但是楚含岫替楚含雲,與自己行房一事,赫連曜打算抹去。
在別人眼裡,含岫只要當一個來侯府探親做客的客人便罷了,不要被這灘渾水濺到身上。
方才還因為害怕赫連曜,以及自己跟三皇子周滓啟的事情敗露,心虛氣短的楚含雲一聽到赫連曜要休了他,立馬道:「不,侯爺,您不能這麼做!」
他為什麼一直說是三皇子周滓啟脅迫他的,就是想把一部分問題推給赫連曜和侯府,是侯府無能,護不住他,那就是赫連曜和侯府對不起他。
既然對不起他,那就要補償他,最好的,就是還當赫連曜的夫郎,榮華富貴不變。
最壞的,也是他最不願意見到的,就是跟赫連曜和離,那他只能帶著赫連家給的嫁妝,還有從侯夫人那裡搜來的東西回平陽縣。
突然,就在這時,大半夜已經睡下,卻因為他們的動靜,被下人稟報的老侯爺和侯夫人帶著得力的婆子丫鬟還有小廝走進來。
望著趙嬤嬤跪在地上不停求饒,楚含雲滿臉是淚,赫連曜卻神情漠然的模樣,老侯爺和侯夫人趕緊走過來:「曜兒,含雲,這麼晚了,怎麼還沒歇息。」
前兩天,老侯爺已經從侯夫人那裡知道赫連曜打算和楚含雲和離。
後面他又找赫連曜聊了聊,確定赫連曜要和楚含雲和離,沒有轉圜的餘地後,也認下了此事。
但是現在的場面,著實有些不好看,老侯爺和侯夫人,還是希望他們兩夫夫好聚好散。
楚含雲根本不敢看那些東西,還有信,赫連曜道:「青然,把幾封信還有物件撿起來,送到老侯爺和夫人面前。」
「是。」都到這個地步了,青然已然明白自家侯爺不想再跟楚含雲有任何牽扯,二話不說彎下腰去揀信和東西。
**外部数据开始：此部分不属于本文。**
-- ==== Sys2Proof/Machine/State.lean ====
section
/-! DEFINITION. The state of one HN-8 package as plain data: every register, queue, engine, table and pin that the
spec gives it, the queue of waiting commands, and the state right after a power-on reset. Register contents that are
storage stand in `regs`, keyed by their offset in the register region (R22); a register that shows a unit's own state
is computed from that unit by `State.regView` (Sys2Proof/Machine/RegOps.lean). -/

namespace Sys2Proof.Machine

/-! ## The part -/

/-- What fuses and the package fix for one part: grade (R3), disabled-unit map (R39), spares (R728), the fused
security version (R655), the MAC addresses (R714), the digest of the device public key (R651) and the strap of
R770. `stepDigit` is the stepping digit of `SYS_ID` (R33). -/
structure Part where
  grade     : Nat
  dumap     : BitVec 1024
  spare     : BitVec 1024
  svn       : Nat
  mac0      : BitVec 48
  mac1      : BitVec 48
  devid     : List Byte
  stepDigit : BitVec 4
  strapOut  : Bool
  opDigests : List (List Byte)
  deriving DecidableEq, Repr

/-! ## Clusters -/

/-- The four states of a cluster (R210). -/
inductive ClState where
  | empty | loaded | running | faulted
  deriving DecidableEq, Repr

/-- An instruction in an engine's issue queue (R225): where it stood, its word, the scalar operands read at issue,
and its place in the control core's issue order. -/
structure Issued where
  pc   : Nat
  word : Word
  ops  : List Word
  seq  : Nat
  deriving DecidableEq, Repr

/-- One queue of a cluster (R234 to R239): its binding word, the entries pushed and not yet released (descriptor and
slot), the slots reserved and not yet pushed, the slots that the ME retains with the bank of the chain that it retains each for
(R148), and the next slot to fill. -/
structure Queue where
  bind     : Word
  entries  : List Word
  reserved : Nat
  retained : List (Nat × Nat)
  next     : Nat
  deriving DecidableEq, Repr

/-- Counts that an engine's commit adds to the cluster's counts (R133, R192). -/
structure Counts where
  clips : Nat
  nans  : Nat
  bad   : Nat
  trigs : Nat
  relit : Nat
  deriving DecidableEq, Repr

/-- A pair of operand tiles that an open chain keeps for a relight (R148), by their descriptors. -/
structure Pair where
  qa : Nat
  a  : Word
  qb : Nat
  b  : Word
  deriving DecidableEq, Repr

/-- The state of an accumulator bank's chain (R125): open, or draining from the pop of its `LAST` instruction, or
relighting. -/
inductive BankState where
  | open | draining | relighting
  deriving DecidableEq, Repr

/-- One accumulation chain of the matrix engine (R123 to R140). `even` and `odd` hold the accumulators as the 64-bit
words of R68 (`odd` only for 64 × 16, R122); `fields` is the instruction that opened the chain, none after an
`MREST` until its first `MMA` (R136), and `offAt` is `RELIGHT_OFF` as the `MREST` found it (R144). -/
structure Chain where
  state     : BankState
  shape     : Nat
  isInt     : Bool
  fields    : Option Word
  restored  : Bool
  offAt     : Bool
  eff       : Nat
  even      : List Word
  odd       : List Word
  nextOdd   : Bool
  groups    : Nat
  preload   : Option (Nat × Word)
  pairs     : List Pair
  rest      : List (List Word × List Word)
  narrowed  : Bool
  clipIn    : Nat
  overflow  : Bool
  sat       : Bool
  clip      : Bool
  nan       : Bool
  preSat    : Bool
  preClip   : Bool
  counts    : Counts
  last      : Option Issued
  decided   : Bool
  relit     : Bool
  deriving DecidableEq, Repr

/-- An EE instruction executed and not yet committed (R192): the output tile, if it pushes one, and its counts. -/
structure EePend where
  seq    : Nat
  pc     : Nat
  wick   : Bool
  out    : Option (Nat × Word × List Byte)
  counts : Counts
  deriving DecidableEq, Repr

/-- A slice of 128 lanes that a `STAT` feeds (R195): the values of the fed lanes, none where a lane is not fed. -/
structure Feed where
  seq   : Nat
  lanes : List (Option (BitVec 32))
  deriving DecidableEq, Repr

/-- A statistic set of the SRU (R194), with the slices fed and not yet folded in, and the issue number of the
`SRCLR` that opened its interval (R200). -/
structure StatSet where
  n     : Nat
  c     : Word
  s1    : Word
  s2    : Word
  mn    : BitVec 32
  mx    : BitVec 32
  nans  : Nat
  feeds : List Feed
  since : Nat
  deriving DecidableEq, Repr

/-- A data-mover instruction in progress (R262): its issue, the descriptor of the tile it popped, the rows of a `DSTORE`
with their addresses, the counts of its conversion, the remote requests and held writes it still waits for, the pieces that
remote and local reads have brought, whether its writes are under way, and the local ones that have not started. -/
structure DmOp where
  id      : Nat
  ins     : Issued
  desc    : Word
  rows    : List (Word × List Byte)
  counts  : Counts
  rem     : Nat
  got     : List (Word × List Byte)
  loc     : List (Word × List Byte)
  writing : Bool
  put     : List (Word × List Byte)
  deriving DecidableEq, Repr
意識到,老侯爺和侯夫人是他唯一希望的楚含雲立馬伸手去搶信:「青然,你大膽,把它給我,拿過來!」
但他哪兒是青然的對手,青然幾個巧勁,就繞開了他的手,將信和東西全部拿到手裡,走向老侯爺和侯夫人:「老侯爺,夫人,請過目。」
老侯爺和侯夫人一頭霧水,被剛才楚含雲搶東西的架勢嚇到。
然而當兩人一人一封,展開信件,就被信上內容震得瞪大眼睛,不敢置信,然後升騰起被戲弄的憤怒,以及厚重的失望。
「荒謬!」
「太荒謬!」老侯爺面上帶了怒火,他拿著信,問剛好跑到他跟前的楚含雲,「這封信是你寫的?!」
「你與三皇子……懷了三皇子的孩子,才想與曜兒和離!」
侯夫人拿的那封信則是楚含雲寫給三皇子,不可示人的勾引信。
她不敢相信,這樣的東西,是她幾乎當作親子的楚含雲寫出來的,而且,那時候曜兒躺在床上,一直沒有清醒,生死不知。